July 14, 2011 / 4:04 AM / 7 years ago

Google margins, new social product in spotlight

* Adjusted EPS expected to be at $7.86

* Shares up 11 pct since launch of Google+ product

SAN FRANCISCO, July 13 (Reuters) - Google Inc’s profit margins and its newly released social networking service will be in the investor spotlight when the Internet company reports its quarterly results after Thursday’s market close.

The world’s No. 1 Internet search company has boosted spending and embarked on an acquisition spree in recent months as it battles rivals such as Facebook, Apple Inc , Microsoft Corp and Groupon.

Rising expenses ate into Google’s profit margin last quarter, sending the company’s shares down 8 percent after it reported results.

“A declining margin scenario is never good for any stock, no matter how cheap it looks,” said Sameet Sinha, an analyst with B. Riley & Co.

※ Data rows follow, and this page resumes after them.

-- ==== Sys2Proof/Machine/BusEngine.lean ====
section
/-!
DEFINITION. The bus engine (40_bus_engine.md): the signaling layer (rules R69 to R72) and the byte transceiver (rules
R73 to R79), and the meanings of the six U_ names (30_encoding.md rule R58).
-/

namespace Sys2Proof.Machine

/-- `AssertStart()` (rule R69). -/
def assertStart (s : State) : State :=
  let s := delayHalf (pinWriteDio true s)
  let s := delayQuarter (pinWriteClk true s)
  delayQuarter (pinWriteDio false s)

/-- `AssertStop()` (rule R70). -/
def assertStop (s : State) : State :=
  let s := delayHalf (pinWriteDio false s)
  let s := delayQuarter (pinWriteClk true s)
  delayQuarter (pinWriteDio true s)

/-- `SendBit(b)` (rule R71). -/
def sendBit (b : Bool) (s : State) : State :=
  let s := delayQuarter (pinWriteClk false s)
  delayQuarter (pinWriteDio b s)

/-- `RaiseClock()` (rule R72). -/
def raiseClock (s : State) : State := delayHalf (pinWriteClk true s)

/-- The bits of a byte, least significant first (20_memory.md rule R37). -/
def bitsLsbFirst (v : Byte) : List Bool := (List.range 8).map v.getLsbD

/-- The eight data bits of a byte: SendBit and RaiseClock for each (rule R73). -/
def sendBits (v : Byte) (s : State) : State :=
  (bitsLsbFirst v).foldl (fun s b => raiseClock (sendBit b s)) s

/-- The bounded sampling loop of the acknowledgment phase: at most `n` reads, ended by the first 0 (rule R74). -/
def sampleAck : Nat → State → Bool × State
  | 0, s => (false, s)
  | n + 1, s =>
    let (b, s) := pinRead s
    if b then sampleAck n s else (true, s)

/-- On no acknowledgment, the data line is driven low (rule R74). -/
def driveLowOnNack (ack : Bool) (s : State) : State := if ack then s else pinWriteDio false s

/-- `AckPhase()` (rule R74). -/
def ackPhase (s : State) : Bool × State :=
  let s := delayQuarter (pinWriteClk false s)
  let s := delayQuarter (pinWriteDio true s)
  let s := delayQuarter (pinWriteClk true (pinCfgInDio s))
  let (ack, s) := sampleAck s.cfg.ackSamples s
  let s := driveLowOnNack ack (pinCfgOutDio s)
  (ack, pinWriteClk false (delayQuarter s))

/-- The diagnostic event of a byte that was not acknowledged (rule R77). -/
def reportNack (ack : Bool) (v : Byte) (s : State) : State := if ack then s else diagNack v s

/-- `TransmitByte(v)` (rule R73). -/
def transmitByte (v : Byte) (s : State) : Bool × State :=
  let (ack, s) := ackPhase (sendBits v s)
  (ack, reportNack ack v (countByte ack s))

/-- U_START: the start sequence (rule R69). -/
def execUStart (s : State) : Host.Outcome State Fault Refusal := .next (assertStart s)

/-- U_STOP: the stop sequence (rule R70). -/
def execUStop (s : State) : Host.Outcome State Fault Refusal := .next (assertStop s)

/-- U_SENDBIT: one data bit (rule R71). -/
def execUSendbit (b : Bool) (s : State) : Host.Outcome State Fault Refusal := .next (sendBit b s)

/-- U_RAISECLK: the high half of a bit cycle (rule R72). -/
def execURaiseclk (s : State) : Host.Outcome State Fault Refusal := .next (raiseClock s)

/-- U_TXBYTE: one byte (rule R73). The result is not retained (10_state.md rule R30). -/
def execUTxbyte (v : Byte) (s : State) : Host.Outcome State Fault Refusal := .next (transmitByte v s).2

/-- U_ACKPHASE: the ninth clock (rule R74). The result is not retained (10_state.md rule R30). -/
def execUAckphase (s : State) : Host.Outcome State Fault Refusal := .next (ackPhase s).2

end Sys2Proof.Machine
end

But he noted that the recent launch of Google’s new social networking service, dubbed Google+, may take some of the heat off the company for its spending and make Wall Street more comfortable with Google co-founder Larry Page, who took the CEO reins in April.

“Google plus is gaining some good buzz from what I see,” Sinha said. “It speaks to Google’s ability to continue to innovate despite its size.”

Since Google introduced Google+ in late June, the company’s shares have risen roughly 11 percent, closing at $538.26 on Wednesday.

Analysts polled by Thomson Reuters I/B/E/S are looking for net revenue, which excludes fees Google pays to partner websites, of $6.54 billion in the second quarter, up 28 percent year-on-year and flat from the first quarter.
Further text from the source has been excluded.